/-- COMP_P where the rules give a pressure (R180). -/
theorem compP_of_refCompP {b5 : W32} {up : BitVec 19} {oss : BitVec 2} {p pres : Int} (hc : s.cal.holds c)
    (hb5 : s.b5 = some b5) (hu : s.up = some up) (ho : s.oss = some oss)
    (href : refCompP c b5.toInt up.toNat oss.toNat = some (p, pres)) :
    ∃ b6 b3 x3 b4 b7 p' x1 x2 pres' : W32,
      exec .compP s = .next
        { s with b6 := some b6, b3 := some b3, x3 := some x3, b4 := some b4, b7 := some b7, p := some p',
                 x1 := some x1, x2 := some x2, pres := some pres', step := .g12 } ∧
      b6.toInt = refB6 b5.toInt ∧
      b3.toInt = refB3 c.ac1 (refX3Low c.ac2 c.b2 (refB6 b5.toInt)) oss.toNat ∧
      x3.toInt = refX3High c.ac3 c.b1 (refB6 b5.toInt) ∧ (b4.toNat : Int) = refCompB4 c b5.toInt ∧
      (b7.toNat : Int) = refCompB7 c b5.toInt up.toNat oss.toNat ∧ p'.toInt = p ∧ x1.toInt = refX1Out p ∧
      x2.toInt = refX2Out p ∧ pres'.toInt = pres := by
  simp only [Cal.holds, Option.map_eq_some_iff] at hc
  obtain ⟨⟨ac1, h1, hc1⟩, ⟨ac2, h2, hc2⟩, ⟨ac3, h3, hc3⟩, ⟨ac4, h4, hc4⟩, -, -, ⟨b1, hb1, hcb1⟩, ⟨b2, hb2, hcb2⟩, -⟩ := hc
  obtain ⟨b6, b3, x3, b4, b7, hb6, hb3, hx3, hb4, hb7, hgo, -⟩ :=
    pressurePassMatchesTheFormulas s ac1 ac2 ac3 ac4 b1 b2 b5 up oss h1 h2 h3 h4 hb1 hb2 hb5 hu ho
  rw [hc1, hc2, hcb2, hb6] at hb3
  rw [hc3, hcb1, hb6] at hx3
  rw [hc4, hx3] at hb4
  rw [hb3] at hb7
  have hcb4 : (b4.toNat : Int) = refCompB4 c b5.toInt := hb4
  have hcb7 : (b7.toNat : Int) = refCompB7 c b5.toInt up.toNat oss.toNat := hb7
  simp only [refCompP, ← hcb4, ← hcb7] at href
  split at href
  · cases href
  next hne =>
    obtain ⟨rfl, rfl⟩ := Prod.mk.inj (Option.some.inj href)
    obtain ⟨p', x1, x2, pres', hrun, hp, hx1, hx2, hpres⟩ := hgo (by omega)
    rw [hx1, hx2] at hpres
    rw [hp] at hx1 hx2 hpres
    exact ⟨b6, b3, x3, b4, b7, p', x1, x2, pres', hrun, hb6, hb3, hx3, hcb4, hcb7, hp, hx1, hx2, hpres⟩

/-- COMP_P where B4 of the rules is zero (R191). -/
theorem compP_of_refCompP_none {b5 : W32} {up : BitVec 19} {oss : BitVec 2} (hc : s.cal.holds c)
    (hb5 : s.b5 = some b5) (hu : s.up = some up) (ho : s.oss = some oss)
    (href : refCompP c b5.toInt up.toNat oss.toNat = none) :
    ∃ b6 b3 x3 b4 b7 x1 x2 : W32, exec .compP s = .next
      { s with b6 := some b6, b3 := some b3, x3 := some x3, b4 := some b4, b7 := some b7, x1 := some x1,
               x2 := some x2, status := some .div0Pres, value := none, info := some (.div0Pres b4), step := .idle } := by
  simp only [Cal.holds, Option.map_eq_some_iff] at hc
  obtain ⟨⟨ac1, h1, hc1⟩, ⟨ac2, h2, hc2⟩, ⟨ac3, h3, hc3⟩, ⟨ac4, h4, hc4⟩, -, -, ⟨b1, hb1, hcb1⟩, ⟨b2, hb2, hcb2⟩, -⟩ := hc
  obtain ⟨b6, b3, x3, b4, b7, hb6, -, hx3, hb4, -, -, hzero⟩ :=
    pressurePassMatchesTheFormulas s ac1 ac2 ac3 ac4 b1 b2 b5 up oss h1 h2 h3 h4 hb1 hb2 hb5 hu ho
  rw [hc3, hcb1, hb6] at hx3
  rw [hc4, hx3] at hb4
  have hcb4 : (b4.toNat : Int) = refCompB4 c b5.toInt := hb4
  simp only [refCompP, ← hcb4] at href
  split at href
  next h0 =>
    obtain ⟨x1, x2, -, -, hrun⟩ := hzero (by omega)
    exact ⟨b6, b3, x3, b4, b7, x1, x2, hrun⟩
  · cases href

end

/-! ## The stretches between the passes -/

section
variable {s : State} {m u0 u1 v0 v1 v2 : Byte} {a : Nat} {rest : List Reply}

/-- The state in which GET_PRESSURE enters COMP_T. -/
def State.atCompT (s : State) (m u0 u1 : Byte) (rest : List Reply) : State :=
  { s with opSel := 0b01, modeIn := m, oss := some (clampMode m), ut := some (cat2 u0 u1), latch := [u0, u1], rxq := [],
           replies := rest, draws := s.draws + 1,
           trace := s.trace ++ [.wr 0xF4 0x2E] ++ [.wait 5] ++ readEvents 0xF6 [u0, u1], step := .g6 }

/-- G.0 to G.2 (R256). -/
theorem getPressure_to_wait (hses : s.session = .ready) :
    exec (.getPressure m) s =
      runSeq [execSelectDelay .temperature, execReadUt, execAsmUt, execCompT, stmtG7, execSelectDelay .pressure,
          execReadUp, execAsmUp, execCompP, stmtG12]
        { s with opSel := 0b01, modeIn := m, oss := some (clampMode m), trace := s.trace ++ [.wr 0xF4 0x2E],
                 step := .g3 } := by
  refine runSeq_go (congrArg Host.Outcome.next (requireReady_ready (s := present 0b01 m .g0 s) hses))
    Label.noConfusion ?_
  refine runSeq_go (f := execClamp) rfl Label.noConfusion ?_
  exact runSeq_go (f := execStartT) rfl Label.noConfusion rfl

/-- G.3 to G.5 (R256). -/
theorem runSeq_to_compT {fs : List (State → Out)} (hs : s.step = .g3) (hw : callWait s.waitCap 5 = .returns)
    (hr : s.replies = { avail := a, bytes := [u0, u1] } :: rest) (ha : 2 ≤ a) :
    runSeq (execSelectDelay .temperature :: execReadUt :: execAsmUt :: fs) s =
      runSeq fs { s with ut := some (cat2 u0 u1), latch := [u0, u1], rxq := [], replies := rest, draws := s.draws + 1,
                         trace := s.trace ++ [.wait 5] ++ readEvents 0xF6 [u0, u1], step := .g6 } := by
  have hg3 := exec_selectDelay_temperature hw
  rw [hs] at hg3
  refine runSeq_go hg3 Label.noConfusion ?_
  refine runSeq_go (exec_read_scripted (i := .readUt) (bs := [u0, u1]) rfl hr ha) Label.noConfusion ?_
  exact runSeq_go (f := execAsmUt) rfl Label.noConfusion rfl

/-- G.0 to G.5 (R256). -/
theorem getPressure_to_compT (hses : s.session = .ready) (hw : callWait s.waitCap 5 = .returns)
    (hr : s.replies = { avail := a, bytes := [u0, u1] } :: rest) (ha : 2 ≤ a) :
    exec (.getPressure m) s =
      runSeq [execCompT, stmtG7, execSelectDelay .pressure, execReadUp, execAsmUp, execCompP, stmtG12]
        (s.atCompT m u0 u1 rest) :=
  (getPressure_to_wait hses).trans (runSeq_to_compT rfl hw hr ha)

/-- The state in which GET_PRESSURE enters COMP_P, from G.7 with the OSS register at `oss`. -/
def State.atCompP (s : State) (oss : BitVec 2) (v0 v1 v2 : Byte) (rest : List Reply) : State :=
  { s with up := some ((lsr (cat3 v0 v1 v2) (8 - oss.toNat)).setWidth 19), latch := [v0, v1, v2], rxq := [],
           replies := rest, draws := s.draws + 1,
           trace := s.trace ++ [.wr 0xF4 (startPByte oss)] ++ [.wait (refDelay oss.toNat)] ++
             readEvents 0xF6 [v0, v1, v2],
           step := .g11 }

/-- G.7 to G.10 (R256). -/
theorem getPressure_to_compP {oss : BitVec 2} (hs : s.step = .g7) (ho : s.oss = some oss)
    (hw : callWait s.waitCap (refDelay oss.toNat) = .returns)
    (hr : s.replies = { avail := a, bytes := [v0, v1, v2] } :: rest) (ha : 3 ≤ a) :
    runSeq [stmtG7, execSelectDelay .pressure, execReadUp, execAsmUp, execCompP, stmtG12] s =
      runSeq [execCompP, stmtG12] (s.atCompP oss v0 v1 v2 rest) := by
  have hg7 : stmtG7 s = .next { s with trace := s.trace ++ [.wr 0xF4 (startPByte oss)], step := nextLabel s.step } :=
    need_eq_next.2 ⟨oss, ho, rfl⟩
  rw [hs] at hg7
  refine runSeq_go hg7 Label.noConfusion ?_
  refine runSeq_go (exec_selectDelay_pressure hw ho) Label.noConfusion ?_
  refine runSeq_go (exec_read_scripted (i := .readUp) (bs := [v0, v1, v2]) rfl hr ha) Label.noConfusion ?_
  exact runSeq_go (exec_asmUp ho) Label.noConfusion rfl

end

/-- The state in which GET_PRESSURE leaves COMP_T for G.7. -/
def State.afterCompT (s : State) (m u0 u1 : Byte) (rest : List Reply) (x1 x2 b5 temp : W32) : State :=
  { s.atCompT m u0 u1 rest with x1 := some x1, x2 := some x2, b5 := some b5, t := some temp, step := .g7 }

/-! ## The statements -/

theorem toNat_cat2_int (a b : Byte) : ((cat2 a b).toNat : Int) = a.toNat * 256 + b.toNat := by
  rw [toNat_cat2]
  push_cast
  rfl

/-- A GET_PRESSURE over full answers, up to the end of COMP_T, where the rules give a temperature. -/
theorem getPressure_after_compT {s : State} {c : CalInts} {m u0 u1 v0 v1 v2 : Byte} {a₁ a₂ : Nat} {rest : List Reply}
    {x1 x2 b5 tt : Int} (hses : s.session = .ready) (hw : callWait s.waitCap 5 = .returns) (hc : s.cal.holds c)
    (hr : s.replies = { avail := a₁, bytes := [u0, u1] } :: { avail := a₂, bytes := [v0, v1, v2] } :: rest)
    (h1 : 2 ≤ a₁) (h2 : 3 ≤ a₂) (hw' : callWait s.waitCap (refDelay (clampMode m).toNat) = .returns)
    (href : refCompT c (u0.toNat * 256 + u1.toNat) = some (x1, x2, b5, tt)) :
    ∃ x1' x2' b5' temp' : W32, b5'.toInt = b5 ∧ temp'.toInt = tt ∧
      exec (.getPressure m) s = runSeq [execCompP, stmtG12]
        (State.atCompP
            (s.afterCompT m u0 u1 ({ avail := a₂, bytes := [v0, v1, v2] } :: rest) x1' x2' b5' temp')
            (clampMode m) v0 v1 v2 rest) := by
  rw [← toNat_cat2_int] at href
  obtain ⟨x1', x2', b5', temp', hrun, hb5, htt⟩ :=
    compT_of_refCompT (s := s.atCompT m u0 u1 ({ avail := a₂, bytes := [v0, v1, v2] } :: rest)) hc rfl href
  refine ⟨x1', x2', b5', temp', hb5, htt, ?_⟩
  rw [getPressure_to_compT hses hw hr h1, runSeq_cons_go (f := execCompT) hrun Label.noConfusion]
  exact getPressure_to_compP rfl rfl hw' rfl h2

/-- Settles O46: the listing in its two stretches and its two passes, and then the commit. -/
theorem getPressureComputesTheFormulas : Obligations.GetPressureComputesTheFormulas := by
  intro s c m u0 u1 v0 v1 v2 a₁ a₂ rest x1 x2 b5 tt p pres hses hw hw' hc hr h1 h2 hT hP
  rw [← toNat_clampMode] at hw' hP ⊢
  obtain ⟨x1', x2', b5', temp', rfl, rfl, hrun⟩ := getPressure_after_compT hses hw hc hr h1 h2 hw' hT
  have hup := (toNat_asmUp v0 v1 v2 (clampMode m)).1
  rw [← hup] at hP
  obtain ⟨b6, b3, x3, b4, b7, p', x1o, x2o, pres', hrun', hb6, hb3, hx3, hb4, hb7, rfl, hx1, hx2, rfl⟩ :=
    compP_of_refCompP (s := State.atCompP
        (s.afterCompT m u0 u1 ({ avail := a₂, bytes := [v0, v1, v2] } :: rest) x1' x2' b5' temp')
        (clampMode m) v0 v1 v2 rest)
      hc rfl rfl rfl hP
  rw [runSeq_cons_go (f := execCompP) hrun' Label.noConfusion, runSeq_cons_stop (stmtG12_written rfl rfl) rfl] at hrun
  rw [hup] at hb7
  refine ⟨_, hrun, rfl, rfl, rfl, rfl, rfl, rfl, rfl, rfl, rfl, congrArg some (toNat_cat2 u0 u1), congrArg some hup, rfl,
    ⟨startPByte (clampMode m), toNat_startPByte _, ?_⟩, congrArg some hb6, congrArg some hb3, congrArg some hx3,
    congrArg some hb4, congrArg some hb7, congrArg some hx1, congrArg some hx2, rfl, rfl, rfl, rfl, rfl, rfl, rfl, rfl,
    rfl, rfl, rfl, rfl⟩
  simp [State.atCompP, State.afterCompT, State.atCompT]

/-- Settles O47: COMP_T ends the operation before G.7, COMP_P before G.12. -/
theorem getPressureReportsZeroDivisors : Obligations.GetPressureReportsZeroDivisors := by
  intro s c m u0 u1 v0 v1 v2 a₁ a₂ rest hses hw hc hr h1 h2
  rw [← toNat_clampMode]
  refine ⟨fun hT => ?_, fun x1 x2 b5 tt hw' hT hP => ?_⟩
  · rw [← toNat_cat2_int] at hT
    obtain ⟨x1, m', hrun⟩ :=
      compT_of_refCompT_none (s := s.atCompT m u0 u1 ({ avail := a₂, bytes := [v0, v1, v2] } :: rest)) hc rfl hT
    refine ⟨_, (getPressure_to_compT hses hw hr h1).trans (runSeq_cons_stop (f := execCompT) hrun rfl), rfl, rfl, rfl, rfl,
      ?_⟩
    simp [State.atCompT]
  · obtain ⟨x1', x2', b5', temp', rfl, rfl, hrun⟩ := getPressure_after_compT hses hw hc hr h1 h2 hw' hT
    rw [← (toNat_asmUp v0 v1 v2 (clampMode m)).1] at hP
    obtain ⟨b6, b3, x3, b4, b7, x1o, x2o, hrun'⟩ :=
      compP_of_refCompP_none (s := State.atCompP
          (s.afterCompT m u0 u1 ({ avail := a₂, bytes := [v0, v1, v2] } :: rest) x1' x2' b5' temp')
          (clampMode m) v0 v1 v2 rest)
        hc rfl rfl rfl hP
    refine ⟨_, hrun.trans (runSeq_cons_stop (f := execCompP) hrun' rfl), rfl, rfl, rfl, rfl,
      startPByte (clampMode m), toNat_startPByte _, ?_⟩
    simp [State.atCompP, State.afterCompT, State.atCompT]

end Sys2Proof.Machine

/-! Proof of the statement that every mode above 3 acts as mode 3 (R224, D7): after CLAMP no statement reads MODE_IN, so
every statement commutes with a change of that port. -/

namespace Sys2Proof.Machine

/-- An outcome with its next state changed; a stop stays. -/
def mapNext (g : State → State) : Out → Out
  | .next t => .next (g t)
  | .fault r => .fault r
  | .refused r => .refused r

section
variable {g : State → State}

@[simp] theorem mapNext_next (t : State) : mapNext g (.next t) = .next (g t) := rfl

@[simp] theorem mapNext_fault (r : Fault) : mapNext g (.fault r) = .fault r := rfl

theorem mapNext_need {α : Type} (r : RegName) (o : Option α) (k : α → Out) :
    mapNext g (need r o k) = need r o fun v => mapNext g (k v) := by
  cases o <;> rfl

theorem mapNext_ite (c : Prop) [Decidable c] (a b : Out) :
    mapNext g (if c then a else b) = if c then mapNext g a else mapNext g b := by
  split <;> rfl

theorem mapNext_eq_fault {o : Out} {r : Fault} : mapNext g o = .fault r ↔ o = .fault r := by
  cases o <;> simp [mapNext]

/-- A listing whose statements commute with a change that STEP does not see commutes with it. -/
theorem runSeq_map (hg : ∀ s, (g s).step = s.step) {fs : List (State → Out)}
    (hf : ∀ f ∈ fs, ∀ s, f (g s) = mapNext g (f s)) (s : State) : runSeq fs (g s) = mapNext g (runSeq fs s) := by
  induction fs generalizing s with
  | nil => rfl
  | cons f fs ih =>
    have hfs := hf f (by simp) s
    cases hs : f s with
    | next t =>
      rw [hs, mapNext_next] at hfs
      by_cases hi : t.step = .idle
      · rw [runSeq_cons_stop hfs ((hg t).trans hi), runSeq_cons_stop hs hi, mapNext_next]
      · rw [runSeq_cons_go hfs ((hg t).symm ▸ hi), runSeq_cons_go hs hi, ih (fun f hm => hf f (by simp [hm]))]
    | fault r =>
      rw [hs] at hfs
      rw [runSeq_cons_fault hfs, runSeq_cons_fault hs, mapNext_fault]
    | refused r =>
      rw [hs] at hfs
      rw [runSeq_cons_refused hfs, runSeq_cons_refused hs]
      rfl

end

/-! ## Statements and MODE_IN -/

/-- `s` with the port MODE_IN at `m`. -/
def State.withMode (m : Byte) (s : State) : State := { s with modeIn := m }

/-- The statement neither reads nor writes MODE_IN. -/
def IgnoresMode (f : State → Out) : Prop := ∀ m s, f (s.withMode m) = mapNext (State.withMode m) (f s)

theorem busRead_ignoresMode (reg : Byte) (n : Nat) : IgnoresMode fun s => .next (busRead reg n s) := by
  intro m s
  obtain ⟨hlt, he⟩ | ⟨hn, he⟩ := busRead_cases reg n s
  · simp only [he, busRead_short (s := s.withMode m) hlt]
    rfl
  · simp only [he, busRead_full (s := s.withMode m) hn]
    rfl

---------------

Across the entries above, find each line with the word "exact" and please copy it out.

[Written response]
    exact ⟨b6, b3, x3, b4, b7, p', x1, x2, pres', hrun, hb6, hb3, hx3, hcb4, hcb7, hp, hx1, hx2, hpres⟩
    exact ⟨b6, b3, x3, b4, b7, x1, x2, hrun⟩
  exact runSeq_go (f := execStartT) rfl Label.noConfusion rfl
  exact runSeq_go (f := execAsmUt) rfl Label.noConfusion rfl
  exact runSeq_go (exec_asmUp ho) Label.noConfusion rfl
  exact getPressure_to_compP rfl rfl hw' rfl h2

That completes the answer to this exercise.